Discovering Mutations in fisheries-induced Selection of Zebrafish

Discovering Mutations in fisheries-induced Selection of Zebrafish
Zebrafish Variant Calling Training Project

Image by Petr Kuznetsov from Pixabay


🐟 Variant Calling in Zebrafish

In this post, I document a hands-on training project I conducted using real sequencing data from the zebrafish study PRJNA630223. This study from University of Glasgow investigated how fisheries-induced selection —specifically simulated trawling— affects the genetic landscape of zebrafish, with a focus on how population density modulates these responses.

📚 The original study involved over 90 zebrafish samples, reared under different density conditions, gender and subjected to repeated harvest. However, my project only analyzes four samples for training purposes.


🧪 Objective

The goal of this project was to practice and understand the steps involved in a variant calling pipeline, from raw sequencing reads to functional variant annotation.


🧬 Data Used

I selected four male zebrafish samples, all from the baseline density group:

  • 2 “Captured” fish: caught during simulated trawling
  • 2 “Escaped” fish: those that evaded capture

This distinction is relevant because the study explores how behavioral traits like sociality or boldness may lead to capture-associated selection, potentially leaving genomic signatures that differ between groups.

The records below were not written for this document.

/-! ## The transmitter and the lanes -/

/-- The port replaced by one whose lanes are within their capacities, and the idle transmitter's choice from it (R49). -/
theorem Part.setTlp_transmit_ordinary (p : Part) (x : Tlp)
    (h : p.LanesFit → x.lane0.length ≤ 8 ∧ x.lane1.length ≤ 16 ∧ x.lane2.length ≤ 16) :
    p.Ordinary (p.setTlp x).transmit := by
  unfold Part.transmit
  simp only [Part.setTlp_tlp]
  split
  · rename_i g hg
    exact p.setTlp_ordinary x fun k => ⟨(h k).1, (h k).2.1, (h k).2.2, fun hn => (by
      simp only [Part.setTlp_tlp] at hn; rw [hg] at hn; cases hn)⟩
  · rename_i hg
    split
    · refine Part.Ordinary.trans ?_ (Part.setMgmt_ordinary _ _ rfl rfl)
      exact p.setTlp_ordinary _ fun k => ⟨(h k).1, (h k).2.1, (h k).2.2, fun hn => (by cases hn)⟩
    · rename_i hr
      split
      · rename_i h0
        exact p.setTlp_ordinary _ fun k => by
          have := h k
          rw [h0, List.length_cons] at this
          exact ⟨by simp only [Part.setTlp_tlp]; omega, this.2.1, this.2.2, fun hn => (by cases hn)⟩
      · rename_i h1
        exact p.setTlp_ordinary _ fun k => by
          have := h k
          rw [h1, List.length_cons] at this
          exact ⟨this.1, by simp only [Part.setTlp_tlp]; omega, this.2.2, fun hn => (by cases hn)⟩
      · rename_i h2
        exact p.setTlp_ordinary _ fun k => by
          have := h k
          rw [h2, List.length_cons] at this
          exact ⟨this.1, this.2.1, by simp only [Part.setTlp_tlp]; omega, fun hn => (by cases hn)⟩
      · rename_i h0 h1 h2
        exact p.setTlp_ordinary _ fun k => ⟨(h k).1, (h k).2.1, (h k).2.2, fun _ => ⟨hr, h0, h1, h2⟩⟩

theorem Part.transmit_ordinary (p : Part) : p.Ordinary p.transmit :=
  p.setTlp_transmit_ordinary p.tlp fun h => ⟨h.1, h.2.1, h.2.2.1⟩

/-- A lane after a placing holds no more than its capacity (R45, R46). -/
theorem laneInsert_length (cap : Nat) (f : Frame) (l : List Frame) (h : l.length ≤ cap) :
    (laneInsert cap f l).length ≤ cap := by
  unfold laneInsert
  split
  · simp; omega
  · split
    · rename_i h1 h2
      simp only [List.length_append, List.length_singleton]
      rw [List.any_eq_true] at h2
      obtain ⟨g, hg, hs⟩ := h2
      have h3 := List.length_eraseP_of_mem hg hs
      have : 0 < l.length := List.length_pos_of_mem hg
      omega
    · exact h

theorem Part.place_ordinary (p : Part) (k : Lane) (f : Frame) : p.Ordinary (p.place k f) := by
  refine p.setTlp_transmit_ordinary _ fun h => ?_
  unfold Part.LanesFit at h
  cases k with
  | l0 => exact ⟨laneInsert_length 8 f _ h.1, h.2.1, h.2.2.1⟩
  | l1 => exact ⟨h.1, laneInsert_length 16 f _ h.2.1, h.2.2.1⟩
  | l2 => exact ⟨h.1, h.2.1, laneInsert_length 16 f _ h.2.2.1⟩

theorem Part.placeAggregate_ordinary (p : Part) (f : Frame) : p.Ordinary (p.placeAggregate f) := by
  refine p.setTlp_transmit_ordinary _ fun h => ?_
  exact ⟨laneInsert_length 8 f _ (le_trans (List.length_filter_le _ _) h.1), h.2.1, h.2.2.1⟩

theorem Part.sendAggregate_ordinary (p : Part) : p.Ordinary p.sendAggregate := p.placeAggregate_ordinary _

theorem Part.respond_ordinary (p : Part) (code : Byte) (o : ReqOutcome) (ws : List Word) :
    p.Ordinary (p.respond code o ws) := by
  have h1 := p.setMgmt_ordinary p.mgmt.toWaiting rfl rfl
  refine h1.trans ?_
  exact (p.setMgmt p.mgmt.toWaiting).setTlp_transmit_ordinary
    { p.tlp with response := some (response code o ws) } fun h => ⟨h.1, h.2.1, h.2.2.1⟩

theorem Part.complete_ordinary (p : Part) (code : Byte) (o : ReqOutcome) (ws : List Word) :
    p.Ordinary (p.complete code o ws) := by
  unfold Part.complete
  split
  · exact p.respond_ordinary code o ws
  · exact .refl p

theorem Part.refuseWith_ordinary (p : Part) (code : Byte) (o : ReqOutcome) : p.Ordinary (p.refuseWith code o) :=
  p.respond_ordinary code o []

theorem Part.busy_ordinary (p : Part) (code : Byte) : p.Ordinary (p.busy code) := p.place_ordinary _ _

/-! ## The job queue -/

theorem StoreCtl.start_loading (c : StoreCtl) : c.start.loading = c.loading := by
  unfold StoreCtl.start; split <;> rfl

theorem StoreCtl.start_logPos (c : StoreCtl) : c.start.logPos = c.logPos := by
  unfold StoreCtl.start; split <;> rfl

theorem StoreCtl.start_storedSettings (c : StoreCtl) : c.start.storedSettings = c.storedSettings := by
  unfold StoreCtl.start; split <;> rfl

theorem StoreCtl.start_storedMap (c : StoreCtl) : c.start.storedMap = c.storedMap := by
  unfold StoreCtl.start; split <;> rfl

/-- Starting the oldest job changes the jobs' places, not the jobs. -/
theorem StoreCtl.start_jobs (c : StoreCtl) : c.start.jobs = c.jobs := by
  unfold StoreCtl.start
  split
  · rename_i h1 h2; simp [StoreCtl.jobs, h1, h2]
  · rfl
  · rfl

theorem StoreCtl.start_logs (c : StoreCtl) : c.start.queue.countP Job.isLog ≤ c.queue.countP Job.isLog := by
  unfold StoreCtl.start
  split
  · rename_i h1 h2
    simp only [h2, List.countP_cons]
    omega
  · exact le_rfl
  · exact le_rfl

/-- A job queued, when the queue still fits. -/
theorem Part.queueJob_ordinary (p : Part) (j : Job)
    (hl : p.JobsFit → j.isLog = true → p.ctl.queue.countP Job.isLog < 16)
    (hw : p.JobsFit → j.isWatermark = true → p.ctl.jobs.countP Job.isWatermark = 0) : p.Ordinary (p.queueJob j) := by
  unfold Part.queueJob
  refine p.setCtl_ordinary _ (StoreCtl.start_loading _) (StoreCtl.start_logPos _) (StoreCtl.start_storedSettings _)
    (StoreCtl.start_storedMap _) fun h => ?_
  have hl' := hl h
  have hw' := hw h
  unfold Part.JobsFit at h ⊢
  simp only [Part.setCtl_ctl]
  refine ⟨le_trans (StoreCtl.start_logs _) ?_, ?_⟩
  · simp only [List.countP_append, List.countP_singleton]
    split
    · rename_i hj; have := hl' hj; omega
    · omega
  · rw [StoreCtl.start_jobs]
    simp only [StoreCtl.jobs, List.countP_append, List.countP_singleton] at *
    split
    · rename_i hj; have := hw' hj; omega
    · omega

theorem Part.log_ordinary (p : Part) (e : LogEntry) : p.Ordinary (p.log e) := by
  unfold Part.log
  split
  · rename_i h
    exact p.queueJob_ordinary _ (fun _ _ => h) (fun _ hj => absurd hj (by simp [Job.isWatermark]))
  · exact .refl p

theorem Part.tableJob_ordinary (p : Part) (j : TableJob) : p.Ordinary (p.queueJob (.table j)) :=
  p.queueJob_ordinary _ (fun _ hj => absurd hj (by simp [Job.isLog])) (fun _ hj => absurd hj (by simp [Job.isWatermark]))

/-- Whether a watermark job is queued or in progress, as a count. -/
theorem StoreCtl.noWatermark (c : StoreCtl) (h1 : c.watermarkInProgress = false) (h2 : c.watermarkQueued = false) :
    c.jobs.countP Job.isWatermark = 0 := by
  rw [List.countP_eq_zero]
  intro j hj
  simp only [StoreCtl.jobs, List.mem_append, Option.mem_toList] at hj
  rcases hj with hj | hj
  · simp only [StoreCtl.watermarkInProgress, hj] at h1
    simp [h1]
  · simp only [StoreCtl.watermarkQueued, List.any_eq_false] at h2
    exact h2 j hj

theorem replaceWatermark_countP (v : Word) (q : List Job) :
    (replaceWatermark v q).countP Job.isWatermark = q.countP Job.isWatermark ∧
    (replaceWatermark v q).countP Job.isLog = q.countP Job.isLog := by
  induction q with
  | nil => exact ⟨rfl, rfl⟩
  | cons j q ih =>
    cases j with
    | log e => simp [replaceWatermark, List.countP_cons, ih.1, ih.2]
    | table j => simp [replaceWatermark, List.countP_cons, ih.1, ih.2]
    | watermark w => simp [replaceWatermark, List.countP_cons, Job.isWatermark, Job.isLog]

theorem Part.queueWatermark_ordinary (p : Part) (v : Word) : p.Ordinary (p.queueWatermark v) := by
  unfold Part.queueWatermark
  split
  · exact .refl p
  · rename_i h1
    split
    · refine p.setCtl_ordinary _ rfl rfl rfl rfl fun h => ?_
      have := replaceWatermark_countP v p.ctl.queue
      simp only [Part.JobsFit, Part.setCtl_ctl, StoreCtl.jobs, List.countP_append] at *
      omega
    · rename_i h2
      exact p.queueJob_ordinary _ (fun _ hj => absurd hj (by simp [Job.isLog]))
        (fun _ _ => p.ctl.noWatermark (by simpa using h1) (by simpa using h2))

theorem Part.renewalTest_ordinary (p : Part) : p.Ordinary p.renewalTest := by
  unfold Part.renewalTest
  split
  · refine Part.Ordinary.trans ?_ (Part.queueWatermark_ordinary _ _)
    exact p.setProof_ordinary _ rfl
  · split
    · rename_i h
      exact p.queueJob_ordinary _ (fun _ hj => absurd hj (by simp [Job.isLog]))
        (fun _ _ => p.ctl.noWatermark h.2.1 h.2.2)
    · exact .refl p

end Sys2Proof.Machine
end

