-- ==== Sys2Proof/Laws/OrdinaryEngine.lean ====
section
/-! SUPPORT. The pack links' transactions, the classifier and the admission engine as ordinary actions. -/

namespace Sys2Proof.Machine

/-! ## Transactions -/

theorem Part.setLink_setLink (p : Part) (n : Socket) (a b : Link) : (p.setLink n a).setLink n b = p.setLink n b := by
  unfold Part.setLink
  congr 1
  apply PerSocket.ext_get
  intro m
  simp only [PerSocket.get_set]
  split <;> rfl

theorem Part.canStart_working {p : Part} {n : Socket} (h : p.canStart n = true) : (p.link n).state.working = true := by
  simp only [Part.canStart, Bool.and_eq_true] at h
  exact h.1.1.1.2

/-- A transaction put into a working link. -/
theorem Link.Sound.withTx {l : Link} (h : l.Sound) (hw : l.state.working = true) (t : Option Transaction)
    (e : Option EngineFrame) (q : List Frame) (hq : q.length ≤ 4) :
    ({ l with tx := t, engineSlot := e, pollQueue := q } : Link).Sound :=
  ⟨fun _ => hw, h.2.1, h.2.2.1, hq, fun _ => hw, h.2.2.2.2.2⟩

theorem Part.markSent_ordinary (p : Part) (n : Socket) (x : Nonce) : p.Ordinary (p.markSent n x) := by
  unfold Part.markSent
  split
  · exact .refl p
  · exact p.setSession_ordinary n _

theorem Part.markSent_link (p : Part) (n : Socket) (x : Nonce) (m : Socket) : (p.markSent n x).link m = p.link m := by
  unfold Part.markSent; split <;> simp

theorem Part.reportCause_links (p : Part) (c : Cond) (k : Causes) : (p.reportCause c k).links = p.links := by
  have hr (q : Part) : (q.raiseCond c).links = q.links := by
    simp [Part.raiseCond, Part.changeCond, Part.setCond, Part.evalPermits]
  have hc (q : Part) : (q.clearCond c).links = q.links := by
    unfold Part.clearCond
    split
    · simp [Part.changeCond, Part.setCond, Part.evalPermits]
    · rfl
    · rfl
  unfold Part.reportCause
  repeat' split
  · rfl
  · rw [hr]; rfl
  · rw [hc]; rfl
  · rfl
  · rfl

theorem Part.renewalTest_links (p : Part) : p.renewalTest.links = p.links := by
  unfold Part.renewalTest Part.queueWatermark
  repeat' split
  all_goals simp

/-- A draw concerns no link. -/
theorem Part.draw_links (p : Part) : p.draw.links = p.links := by
  unfold Part.draw Part.exhaustionTest
  rw [Part.reportCause_links, Part.renewalTest_links]
  rfl

theorem Part.startChallenge_ordinary (p : Part) (n : Socket) (hw : (p.link n).state.working = true) :
    p.Ordinary (p.startChallenge n) := by
  have hl : ((p.draw).markSent n p.proof.nonce).link n = p.link n := by
    rw [Part.markSent_link]; simp only [Part.link, Part.draw_links]
  refine (p.draw_ordinary.trans (Part.markSent_ordinary _ n p.proof.nonce)).trans ?_
  refine Part.setLink_ordinary _ n _ fun h => ⟨?_, id⟩
  exact Link.Sound.withTx h (by rw [hl]; exact hw) _ _ _ h.2.2.2.1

📝 Sample details and Accession IDs:

  • Captured1: SRR11676923
  • Captured2: SRR11676919
  • Escaped1: SRR11676853
  • Escaped2: SRR11676862

🔬 Pipeline Overview

All steps were conducted using open-source tools within a Galaxy + Jupyter environment:

  1. Data download from ENA
  2. Quality control using FastQC & MultiQC
  3. Trimming low-quality reads using fastp
  4. Alignment with minimap2
  5. SAM/BAM processing using samtools
  6. Variant calling with freebayes
  7. Filtering based on quality (QUAL ≥ 20) using vcffilter
  8. Annotation using Ensembl’s VEP with a custom zebrafish GTF using Galaxy EU

📊 Results

Note: These results are purely descriptive and reflect only the four samples I selected for training. They’re not representative of the full study and aren’t meant to support any biological claims — just to help me learn from real data.

1. Total Variants Per Sample

This bar plot shows the number of filtered variants (after QUAL ≥ 20) in each sample.

Total Variants Per Sample

As seen above, escaped fish tended to have more total variants than captured ones.


2. Variant Impact Summary

Each variant was classified into one of four impact levels by VEP: HIGH, MODERATE, LOW, or MODIFIER.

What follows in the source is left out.